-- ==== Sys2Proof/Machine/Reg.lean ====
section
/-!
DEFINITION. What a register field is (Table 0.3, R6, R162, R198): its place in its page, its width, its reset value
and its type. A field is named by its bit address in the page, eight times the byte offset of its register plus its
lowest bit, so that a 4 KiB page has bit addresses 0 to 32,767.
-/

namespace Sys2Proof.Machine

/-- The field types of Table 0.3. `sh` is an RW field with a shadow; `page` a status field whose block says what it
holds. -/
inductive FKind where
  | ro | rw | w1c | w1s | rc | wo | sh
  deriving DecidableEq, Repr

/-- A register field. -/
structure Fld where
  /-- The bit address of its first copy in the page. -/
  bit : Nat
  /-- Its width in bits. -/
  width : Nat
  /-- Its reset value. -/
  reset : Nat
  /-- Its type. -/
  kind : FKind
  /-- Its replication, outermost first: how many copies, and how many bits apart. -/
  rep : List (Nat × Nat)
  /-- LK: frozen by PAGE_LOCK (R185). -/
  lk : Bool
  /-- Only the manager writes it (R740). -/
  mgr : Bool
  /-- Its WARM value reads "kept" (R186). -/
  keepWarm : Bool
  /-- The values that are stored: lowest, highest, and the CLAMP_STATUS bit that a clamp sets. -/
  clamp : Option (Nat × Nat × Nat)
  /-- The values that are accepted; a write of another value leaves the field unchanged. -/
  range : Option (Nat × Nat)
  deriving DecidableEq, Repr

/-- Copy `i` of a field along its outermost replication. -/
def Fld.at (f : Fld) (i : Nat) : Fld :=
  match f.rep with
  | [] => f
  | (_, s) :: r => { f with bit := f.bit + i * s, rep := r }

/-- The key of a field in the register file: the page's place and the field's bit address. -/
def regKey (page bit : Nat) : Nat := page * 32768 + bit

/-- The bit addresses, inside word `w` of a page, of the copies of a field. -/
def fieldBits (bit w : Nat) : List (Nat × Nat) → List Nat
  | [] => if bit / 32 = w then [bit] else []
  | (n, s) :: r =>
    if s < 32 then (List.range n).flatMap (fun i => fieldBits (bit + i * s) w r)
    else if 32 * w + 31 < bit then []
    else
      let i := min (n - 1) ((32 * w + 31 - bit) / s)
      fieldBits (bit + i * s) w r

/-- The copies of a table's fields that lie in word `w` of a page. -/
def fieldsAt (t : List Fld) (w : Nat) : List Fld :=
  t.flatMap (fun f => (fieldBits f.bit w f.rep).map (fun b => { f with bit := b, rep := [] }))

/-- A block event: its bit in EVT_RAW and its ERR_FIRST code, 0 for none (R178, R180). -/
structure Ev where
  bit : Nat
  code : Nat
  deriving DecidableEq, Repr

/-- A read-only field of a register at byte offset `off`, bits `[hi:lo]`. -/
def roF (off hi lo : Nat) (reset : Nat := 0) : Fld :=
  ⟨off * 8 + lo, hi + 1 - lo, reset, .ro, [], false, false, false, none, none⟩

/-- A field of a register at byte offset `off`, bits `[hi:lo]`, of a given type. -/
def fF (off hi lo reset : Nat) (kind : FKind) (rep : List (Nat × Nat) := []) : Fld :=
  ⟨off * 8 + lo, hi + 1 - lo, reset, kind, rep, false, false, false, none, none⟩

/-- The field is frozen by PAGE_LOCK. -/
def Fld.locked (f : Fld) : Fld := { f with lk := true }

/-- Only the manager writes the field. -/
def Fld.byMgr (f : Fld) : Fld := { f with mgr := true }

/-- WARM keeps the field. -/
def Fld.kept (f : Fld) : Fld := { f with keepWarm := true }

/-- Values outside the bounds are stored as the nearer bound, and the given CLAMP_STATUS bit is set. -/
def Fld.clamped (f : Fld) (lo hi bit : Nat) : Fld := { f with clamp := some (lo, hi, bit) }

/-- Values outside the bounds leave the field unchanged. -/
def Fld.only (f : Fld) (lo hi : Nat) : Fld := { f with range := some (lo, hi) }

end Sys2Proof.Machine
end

******************************

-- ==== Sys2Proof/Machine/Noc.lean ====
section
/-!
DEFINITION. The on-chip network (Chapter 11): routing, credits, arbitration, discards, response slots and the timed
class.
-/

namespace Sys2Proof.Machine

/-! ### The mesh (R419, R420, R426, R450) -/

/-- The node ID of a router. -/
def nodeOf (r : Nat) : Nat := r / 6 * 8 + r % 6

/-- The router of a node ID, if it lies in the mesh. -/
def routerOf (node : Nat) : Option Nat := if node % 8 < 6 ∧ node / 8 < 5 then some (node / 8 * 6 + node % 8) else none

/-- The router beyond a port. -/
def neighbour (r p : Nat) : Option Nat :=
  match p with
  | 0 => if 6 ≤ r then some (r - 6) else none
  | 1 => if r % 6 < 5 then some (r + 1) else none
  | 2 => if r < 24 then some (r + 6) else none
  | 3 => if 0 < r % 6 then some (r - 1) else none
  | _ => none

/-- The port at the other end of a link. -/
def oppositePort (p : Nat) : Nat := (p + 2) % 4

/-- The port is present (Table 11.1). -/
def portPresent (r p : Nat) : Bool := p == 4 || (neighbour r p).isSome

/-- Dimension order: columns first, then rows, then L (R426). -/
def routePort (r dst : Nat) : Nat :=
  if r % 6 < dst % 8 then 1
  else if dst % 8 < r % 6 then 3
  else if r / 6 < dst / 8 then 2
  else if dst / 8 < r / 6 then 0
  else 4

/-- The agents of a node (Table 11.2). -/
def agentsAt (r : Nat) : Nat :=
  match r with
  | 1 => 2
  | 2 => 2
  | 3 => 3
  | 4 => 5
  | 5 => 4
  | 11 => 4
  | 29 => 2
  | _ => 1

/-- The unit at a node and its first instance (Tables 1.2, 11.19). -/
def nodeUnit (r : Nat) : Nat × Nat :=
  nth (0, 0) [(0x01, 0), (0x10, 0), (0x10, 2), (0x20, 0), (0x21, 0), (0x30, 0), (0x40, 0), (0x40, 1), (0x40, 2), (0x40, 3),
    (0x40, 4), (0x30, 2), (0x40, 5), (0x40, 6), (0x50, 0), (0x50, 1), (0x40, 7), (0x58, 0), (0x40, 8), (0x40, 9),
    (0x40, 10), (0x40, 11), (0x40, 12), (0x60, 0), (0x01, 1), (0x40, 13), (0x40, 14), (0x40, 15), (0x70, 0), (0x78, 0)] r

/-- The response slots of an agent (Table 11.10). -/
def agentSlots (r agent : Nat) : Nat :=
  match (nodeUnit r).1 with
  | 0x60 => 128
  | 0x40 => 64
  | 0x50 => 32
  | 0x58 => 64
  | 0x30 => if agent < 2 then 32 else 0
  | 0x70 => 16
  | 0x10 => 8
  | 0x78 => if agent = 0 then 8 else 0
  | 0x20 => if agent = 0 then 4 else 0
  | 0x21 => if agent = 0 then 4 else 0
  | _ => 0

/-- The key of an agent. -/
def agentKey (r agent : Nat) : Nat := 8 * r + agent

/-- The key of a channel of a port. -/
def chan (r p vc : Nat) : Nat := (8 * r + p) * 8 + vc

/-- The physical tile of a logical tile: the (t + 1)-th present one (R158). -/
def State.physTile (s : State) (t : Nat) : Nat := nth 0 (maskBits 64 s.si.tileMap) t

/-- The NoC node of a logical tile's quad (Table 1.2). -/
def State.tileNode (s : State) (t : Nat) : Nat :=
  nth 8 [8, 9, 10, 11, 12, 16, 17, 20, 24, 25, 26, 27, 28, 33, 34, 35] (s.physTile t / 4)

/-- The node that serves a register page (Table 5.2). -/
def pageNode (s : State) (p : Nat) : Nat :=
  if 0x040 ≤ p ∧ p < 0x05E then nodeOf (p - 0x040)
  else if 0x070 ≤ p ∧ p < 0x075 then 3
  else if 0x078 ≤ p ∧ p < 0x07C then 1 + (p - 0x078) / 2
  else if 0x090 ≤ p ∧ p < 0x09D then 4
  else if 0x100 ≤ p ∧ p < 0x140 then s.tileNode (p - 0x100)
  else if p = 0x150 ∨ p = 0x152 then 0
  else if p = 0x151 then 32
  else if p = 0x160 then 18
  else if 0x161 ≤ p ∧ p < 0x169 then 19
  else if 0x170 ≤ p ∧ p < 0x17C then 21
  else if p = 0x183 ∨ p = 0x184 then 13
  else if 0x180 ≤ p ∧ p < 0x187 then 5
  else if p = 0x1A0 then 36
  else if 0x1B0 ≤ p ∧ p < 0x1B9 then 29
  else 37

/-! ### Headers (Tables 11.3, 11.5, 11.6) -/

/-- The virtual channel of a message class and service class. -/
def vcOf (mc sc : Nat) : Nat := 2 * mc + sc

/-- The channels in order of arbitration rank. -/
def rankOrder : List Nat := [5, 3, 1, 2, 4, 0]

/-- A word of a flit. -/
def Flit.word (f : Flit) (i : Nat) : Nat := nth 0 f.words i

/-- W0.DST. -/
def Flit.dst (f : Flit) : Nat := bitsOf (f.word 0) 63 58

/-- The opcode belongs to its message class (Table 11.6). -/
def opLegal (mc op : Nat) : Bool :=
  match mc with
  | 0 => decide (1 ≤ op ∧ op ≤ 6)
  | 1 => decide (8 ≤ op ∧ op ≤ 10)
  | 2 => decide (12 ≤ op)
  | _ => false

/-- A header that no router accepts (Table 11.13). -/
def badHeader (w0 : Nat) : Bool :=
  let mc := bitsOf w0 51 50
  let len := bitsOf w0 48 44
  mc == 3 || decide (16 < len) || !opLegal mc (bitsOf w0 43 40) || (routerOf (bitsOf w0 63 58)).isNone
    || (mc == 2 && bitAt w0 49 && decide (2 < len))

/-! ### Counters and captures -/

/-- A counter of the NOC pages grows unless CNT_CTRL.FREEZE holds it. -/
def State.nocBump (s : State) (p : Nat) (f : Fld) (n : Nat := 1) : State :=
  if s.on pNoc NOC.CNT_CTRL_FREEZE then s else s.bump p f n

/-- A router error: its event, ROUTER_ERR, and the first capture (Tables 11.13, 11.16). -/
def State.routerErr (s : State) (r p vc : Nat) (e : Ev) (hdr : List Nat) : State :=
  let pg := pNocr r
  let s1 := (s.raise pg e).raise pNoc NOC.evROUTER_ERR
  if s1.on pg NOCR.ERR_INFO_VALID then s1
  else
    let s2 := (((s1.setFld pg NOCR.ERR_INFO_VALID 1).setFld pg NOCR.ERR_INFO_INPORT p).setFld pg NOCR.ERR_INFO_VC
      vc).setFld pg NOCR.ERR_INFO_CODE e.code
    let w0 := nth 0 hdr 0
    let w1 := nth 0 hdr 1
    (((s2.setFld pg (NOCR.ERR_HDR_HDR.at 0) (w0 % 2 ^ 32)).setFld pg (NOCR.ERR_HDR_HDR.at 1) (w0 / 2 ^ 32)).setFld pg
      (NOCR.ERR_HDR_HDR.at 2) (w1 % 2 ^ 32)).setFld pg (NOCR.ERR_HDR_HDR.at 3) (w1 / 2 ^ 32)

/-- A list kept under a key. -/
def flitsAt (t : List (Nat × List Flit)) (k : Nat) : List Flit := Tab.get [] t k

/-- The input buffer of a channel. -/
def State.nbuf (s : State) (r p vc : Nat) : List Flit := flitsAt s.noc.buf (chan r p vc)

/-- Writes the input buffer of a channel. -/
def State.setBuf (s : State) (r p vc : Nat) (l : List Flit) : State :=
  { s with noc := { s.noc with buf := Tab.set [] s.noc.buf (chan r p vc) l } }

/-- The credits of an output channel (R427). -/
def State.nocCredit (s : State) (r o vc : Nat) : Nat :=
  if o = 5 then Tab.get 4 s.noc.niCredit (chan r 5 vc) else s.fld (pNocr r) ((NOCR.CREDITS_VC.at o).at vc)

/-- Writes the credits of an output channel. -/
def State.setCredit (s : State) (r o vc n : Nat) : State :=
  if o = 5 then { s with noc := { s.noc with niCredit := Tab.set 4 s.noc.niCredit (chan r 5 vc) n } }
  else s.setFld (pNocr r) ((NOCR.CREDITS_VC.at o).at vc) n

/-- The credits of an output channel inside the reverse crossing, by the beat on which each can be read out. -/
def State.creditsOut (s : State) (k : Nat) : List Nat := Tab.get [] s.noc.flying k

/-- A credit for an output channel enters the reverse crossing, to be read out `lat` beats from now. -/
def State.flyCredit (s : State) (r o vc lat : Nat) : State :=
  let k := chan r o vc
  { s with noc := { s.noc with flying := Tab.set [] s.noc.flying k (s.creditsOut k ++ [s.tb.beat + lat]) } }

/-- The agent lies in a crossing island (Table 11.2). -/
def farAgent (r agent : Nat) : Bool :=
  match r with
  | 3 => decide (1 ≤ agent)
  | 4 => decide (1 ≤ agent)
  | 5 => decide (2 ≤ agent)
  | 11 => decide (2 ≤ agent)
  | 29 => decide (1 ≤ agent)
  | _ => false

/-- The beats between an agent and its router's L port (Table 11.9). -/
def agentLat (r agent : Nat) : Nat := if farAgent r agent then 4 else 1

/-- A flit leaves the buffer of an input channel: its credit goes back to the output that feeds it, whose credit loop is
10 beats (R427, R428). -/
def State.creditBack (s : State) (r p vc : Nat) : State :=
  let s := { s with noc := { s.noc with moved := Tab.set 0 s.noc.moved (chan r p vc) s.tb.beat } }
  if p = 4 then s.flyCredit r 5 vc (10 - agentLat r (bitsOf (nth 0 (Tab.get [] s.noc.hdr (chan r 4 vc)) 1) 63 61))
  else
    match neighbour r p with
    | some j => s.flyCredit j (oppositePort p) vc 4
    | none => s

******************************

## The problem
From the records above, pull every line that has the string "stored" and copy it.

## Response below
  /-- The values that are stored: lowest, highest, and the CLAMP_STATUS bit that a clamp sets. -/
/-- Values outside the bounds are stored as the nearer bound, and the given CLAMP_STATUS bit is set. -/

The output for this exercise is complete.